# Nerite Lifespan?



## Lionsfan (Jul 21, 2008)

How long do nerites live if kept in acceptable conditions?
Thanks,
Scott


----------



## ombcat (Sep 23, 2004)

I have several that are 3 years old. I suspect a long time if fed and kept in great conditions. I also have babies growing up and I am keeping these just to see how long they do live in my water conditions.
wilma


----------



## Lionsfan (Jul 21, 2008)

Thanks Wilma.
Did your nerites babies develop in fresh water?
Scott


----------



## PRJCT92EH2 (Mar 7, 2008)

Wilma - what degree hardness water do you keep yours in?


----------



## ombcat (Sep 23, 2004)

Yes, my babies were born in freshwater and have grown to the point some were sent out this past summer in snail packages. I have well water- really pure for today's standards, Ph is around 7.4 it does have alkaline in it but at the same time it is not extremely high - KH- It has no copper, no iron, no high phosphates, One of the reasons I have such great success with raising fish, most plants, and snails. When we build our aquatic facility it will be located here as I will not have to deal with city water and the associated chemicals. 
Wilma


----------



## JohnPaul (Aug 28, 2006)

That's very odd...isn't the whole "thing" with nerites supposed to be that they cannot reproduce in freshwater tanks?

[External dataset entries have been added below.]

-- ==== Sys2Proof/Machine/Yilac.lean ====
section
/-! DEFINITION. The Yilac rows but for ENQ, WAITQ, COMMIT and HALT: arithmetic, loads and stores, control flow, hardware
loops, tile state registers, FAULT, TRACE and the malformed word (R95 to R108, R125 to R131). -/

namespace Sys2Proof.Machine

/-! ### Arithmetic (R97, R99) -/

/-- A signed comparison. -/
def ltS (a b : Word) : Bool := a.slt b

/-- One or zero. -/
def boolWord (b : Bool) : Word := if b then 1 else 0

/-- The high 32 bits of the signed product. -/
def mulHighS (a b : Word) : Word := ((a.signExtend 64 * b.signExtend 64).extractLsb' 32 32)

/-- The high 32 bits of the unsigned product. -/
def mulHighU (a b : Word) : Word := ((a.zeroExtend 64 * b.zeroExtend 64).extractLsb' 32 32)

/-- Leading zeros of the low `n` bits. -/
def leadingZeros (a : Word) : Nat → Nat
  | 0 => 0
  | n + 1 => if a.getLsbD n then 0 else 1 + leadingZeros a n

/-- The number of ones among the low `n` bits. -/
def onesIn (a : Word) : Nat → Nat
  | 0 => 0
  | n + 1 => b2n (a.getLsbD n) + onesIn a n

/-- ADD. -/
def execAdd (t : Nat) (rd ra rb : BitVec 5) (s : State) : Res :=
  aluRow t (encodeYilac (.add t rd ra rb)) rd (fun x => x.rd ra + x.rd rb) s
/-- SUB. -/
def execSub (t : Nat) (rd ra rb : BitVec 5) (s : State) : Res :=
  aluRow t (encodeYilac (.sub t rd ra rb)) rd (fun x => x.rd ra - x.rd rb) s
/-- AND. -/
def execAndR (t : Nat) (rd ra rb : BitVec 5) (s : State) : Res :=
  aluRow t (encodeYilac (.andR t rd ra rb)) rd (fun x => x.rd ra &&& x.rd rb) s
/-- OR. -/
def execOrR (t : Nat) (rd ra rb : BitVec 5) (s : State) : Res :=
  aluRow t (encodeYilac (.orR t rd ra rb)) rd (fun x => x.rd ra ||| x.rd rb) s
/-- XOR. -/
def execXorR (t : Nat) (rd ra rb : BitVec 5) (s : State) : Res :=
  aluRow t (encodeYilac (.xorR t rd ra rb)) rd (fun x => x.rd ra ^^^ x.rd rb) s
/-- SLL: by rb[4:0]. -/
def execSll (t : Nat) (rd ra rb : BitVec 5) (s : State) : Res :=
  aluRow t (encodeYilac (.sll t rd ra rb)) rd (fun x => x.rd ra <<< ((x.rd rb).toNat % 32)) s
/-- SRL: zero fill. -/
def execSrl (t : Nat) (rd ra rb : BitVec 5) (s : State) : Res :=
  aluRow t (encodeYilac (.srl t rd ra rb)) rd (fun x => x.rd ra >>> ((x.rd rb).toNat % 32)) s
/-- SRA: sign fill. -/
def execSra (t : Nat) (rd ra rb : BitVec 5) (s : State) : Res :=
  aluRow t (encodeYilac (.sra t rd ra rb)) rd (fun x => (x.rd ra).sshiftRight ((x.rd rb).toNat % 32)) s
/-- SLT. -/
def execSlt (t : Nat) (rd ra rb : BitVec 5) (s : State) : Res :=
  aluRow t (encodeYilac (.slt t rd ra rb)) rd (fun x => boolWord (ltS (x.rd ra) (x.rd rb))) s
/-- SLTU. -/
def execSltu (t : Nat) (rd ra rb : BitVec 5) (s : State) : Res :=
  aluRow t (encodeYilac (.sltu t rd ra rb)) rd (fun x => boolWord ((x.rd ra).ult (x.rd rb))) s
/-- MIN. -/
def execMin (t : Nat) (rd ra rb : BitVec 5) (s : State) : Res :=
  aluRow t (encodeYilac (.min t rd ra rb)) rd (fun x => if ltS (x.rd ra) (x.rd rb) then x.rd ra else x.rd rb) s
/-- MAX. -/
def execMax (t : Nat) (rd ra rb : BitVec 5) (s : State) : Res :=
  aluRow t (encodeYilac (.max t rd ra rb)) rd (fun x => if ltS (x.rd ra) (x.rd rb) then x.rd rb else x.rd ra) s
/-- MINU. -/
def execMinu (t : Nat) (rd ra rb : BitVec 5) (s : State) : Res :=
  aluRow t (encodeYilac (.minu t rd ra rb)) rd (fun x => if (x.rd ra).ult (x.rd rb) then x.rd ra else x.rd rb) s
/-- MAXU. -/
def execMaxu (t : Nat) (rd ra rb : BitVec 5) (s : State) : Res :=
  aluRow t (encodeYilac (.maxu t rd ra rb)) rd (fun x => if (x.rd ra).ult (x.rd rb) then x.rd rb else x.rd ra) s
/-- MUL. -/
def execMul (t : Nat) (rd ra rb : BitVec 5) (s : State) : Res :=
  aluRow t (encodeYilac (.mul t rd ra rb)) rd (fun x => x.rd ra * x.rd rb) s
/-- MULH. -/
def execMulh (t : Nat) (rd ra rb : BitVec 5) (s : State) : Res :=
  aluRow t (encodeYilac (.mulh t rd ra rb)) rd (fun x => mulHighS (x.rd ra) (x.rd rb)) s
/-- MULHU. -/
def execMulhu (t : Nat) (rd ra rb : BitVec 5) (s : State) : Res :=
  aluRow t (encodeYilac (.mulhu t rd ra rb)) rd (fun x => mulHighU (x.rd ra) (x.rd rb)) s
/-- CLZ. -/
def execClz (t : Nat) (rd ra : BitVec 5) (s : State) : Res :=
  aluRow t (encodeYilac (.clz t rd ra)) rd (fun x => BitVec.ofNat 32 (leadingZeros (x.rd ra) 32)) s
/-- POPC. -/
def execPopc (t : Nat) (rd ra : BitVec 5) (s : State) : Res :=
  aluRow t (encodeYilac (.popc t rd ra)) rd (fun x => BitVec.ofNat 32 (onesIn (x.rd ra) 32)) s
/-- ADDI. -/
def execAddi (t : Nat) (rd ra : BitVec 5) (imm : BitVec 16) (s : State) : Res :=
  aluRow t (encodeYilac (.addi t rd ra imm)) rd (fun x => x.rd ra + immS imm) s
/-- ANDI. -/
def execAndi (t : Nat) (rd ra : BitVec 5) (imm : BitVec 16) (s : State) : Res :=
  aluRow t (encodeYilac (.andi t rd ra imm)) rd (fun x => x.rd ra &&& immZ imm) s
/-- ORI. -/
def execOri (t : Nat) (rd ra : BitVec 5) (imm : BitVec 16) (s : State) : Res :=
  aluRow t (encodeYilac (.ori t rd ra imm)) rd (fun x => x.rd ra ||| immZ imm) s
/-- XORI. -/
def execXori (t : Nat) (rd ra : BitVec 5) (imm : BitVec 16) (s : State) : Res :=
  aluRow t (encodeYilac (.xori t rd ra imm)) rd (fun x => x.rd ra ^^^ immZ imm) s
/-- SLTI. -/
def execSlti (t : Nat) (rd ra : BitVec 5) (imm : BitVec 16) (s : State) : Res :=
  aluRow t (encodeYilac (.slti t rd ra imm)) rd (fun x => boolWord (ltS (x.rd ra) (immS imm))) s
/-- SLTIU. -/
def execSltiu (t : Nat) (rd ra : BitVec 5) (imm : BitVec 16) (s : State) : Res :=
  aluRow t (encodeYilac (.sltiu t rd ra imm)) rd (fun x => boolWord ((x.rd ra).ult (immZ imm))) s
/-- SLLI. -/
def execSlli (t : Nat) (rd ra sh : BitVec 5) (s : State) : Res :=
  aluRow t (encodeYilac (.slli t rd ra sh)) rd (fun x => x.rd ra <<< sh.toNat) s
/-- SRLI. -/
def execSrli (t : Nat) (rd ra sh : BitVec 5) (s : State) : Res :=
  aluRow t (encodeYilac (.srli t rd ra sh)) rd (fun x => x.rd ra >>> sh.toNat) s
/-- SRAI. -/
def execSrai (t : Nat) (rd ra sh : BitVec 5) (s : State) : Res :=
  aluRow t (encodeYilac (.srai t rd ra sh)) rd (fun x => (x.rd ra).sshiftRight sh.toNat) s
/-- LUI. -/
def execLui (t : Nat) (rd : BitVec 5) (imm : BitVec 16) (s : State) : Res :=
  aluRow t (encodeYilac (.lui t rd imm)) rd (fun _ => immZ imm <<< 16) s

/-! ### Loads (R96, R97, R125, R126, R498) -/

namespace State

/-- Load `n` bytes at `a` into `rd` after `ext` has widened them. `bad`: the read finds a parity error. A bin line with one
is blighted and logged, and a blighted line faults BLIGHTED; a crib parity error faults CRIB_PARITY. -/
def load (s : State) (t a n : Nat) (bad : Bool) (rd : BitVec 5) (ext : Nat → Word) : State :=
  if !inBin a && !inCrib a then s.coreFault t 0x04 0 a
  else if a % n ≠ 0 then s.coreFault t 0x03 0 a
  else if inBin a then
    let s := s.touch t a n
    let s := if bad then s.binParity t a else s
    if SMap.look false (s.tile t).binBlight (a / 64) then s.coreFault t 0x0F 0 a
    else
      let v := ext (leNat (readBytes (s.tile t).bin a n))
      (s.onTile t fun x => x.wr rd v).retire t
  else
    let c := a - 0x40000
    if bad then s.coreFault t 0x06 0 a
    else if SMap.look false (s.tile t).cribBlight (c / 64) then s.coreFault t 0x0F 0 a
    else
      let v := ext (leNat (readBytes (s.tile t).crib c n))
      ((s.touch t a n).onTile t fun x => x.wr rd v).retire t

/-- Store the low `n` bytes of `v` at `a`. A bin store of fewer than four bytes reads the word first, and `bad` says that
this read finds a parity error (R124, R125); it counts as a store since the last COMMIT (R101). -/
def store (s : State) (t a n : Nat) (bad : Bool) (v : Word) : State :=
  if !inBin a && !inCrib a then s.coreFault t 0x04 0 a
  else if a % n ≠ 0 then s.coreFault t 0x03 0 a
  else
    let bs := leBytes n v.toNat
    let id := (s.tile t).nextId
    if inBin a then
      let s := if bad then s.binParity t a else s
      let s := s.signBytes t 0 id 0 a bs false 2
      let s := s.onTile t fun x => { binStore x a bs false with dirty := true, nextId := x.nextId + 1 }
      s.retire t
    else
      let s := s.signBytes t 0 id 1 a bs false 2
      let s := s.onTile t fun x => { x with crib := writeBytes x.crib (a - 0x40000) bs, nextId := x.nextId + 1 }
      s.retire t

end State

/-- A value of `w` bits, sign-extended or zero-extended. -/
def extS (w v : Nat) : Word := BitVec.ofInt 32 (sgn w v)
def extZ (v : Nat) : Word := BitVec.ofNat 32 v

I thought the baby snails/larvae/whatever needed salt water in order to survive.


----------



## ombcat (Sep 23, 2004)

Since they can travel from the coast up to 50 miles and can be found in freshwater rivers and streams so why can they not live and breed and live in freshwater set-ups. 
wilma


----------



## JohnPaul (Aug 28, 2006)

For the same reason that Amano shrimp and countless other aquatic species live in freshwater but cannot breed in pure freshwater but require strong brackish to full saltwater...it has to do with the life cycle of the creature. This pattern (adults living in freshwater but larvae/juvies requiring brackish/saltwater) is a common pattern among freshwater aquarium inverts. Think of it as the life cycle of salmon only in reverse...salmon live their whole lives in saltwater, yet need to go upstream to freshwater in order to breed. For whatever reason, a lot of freshwater inverts simply do the opposite.


----------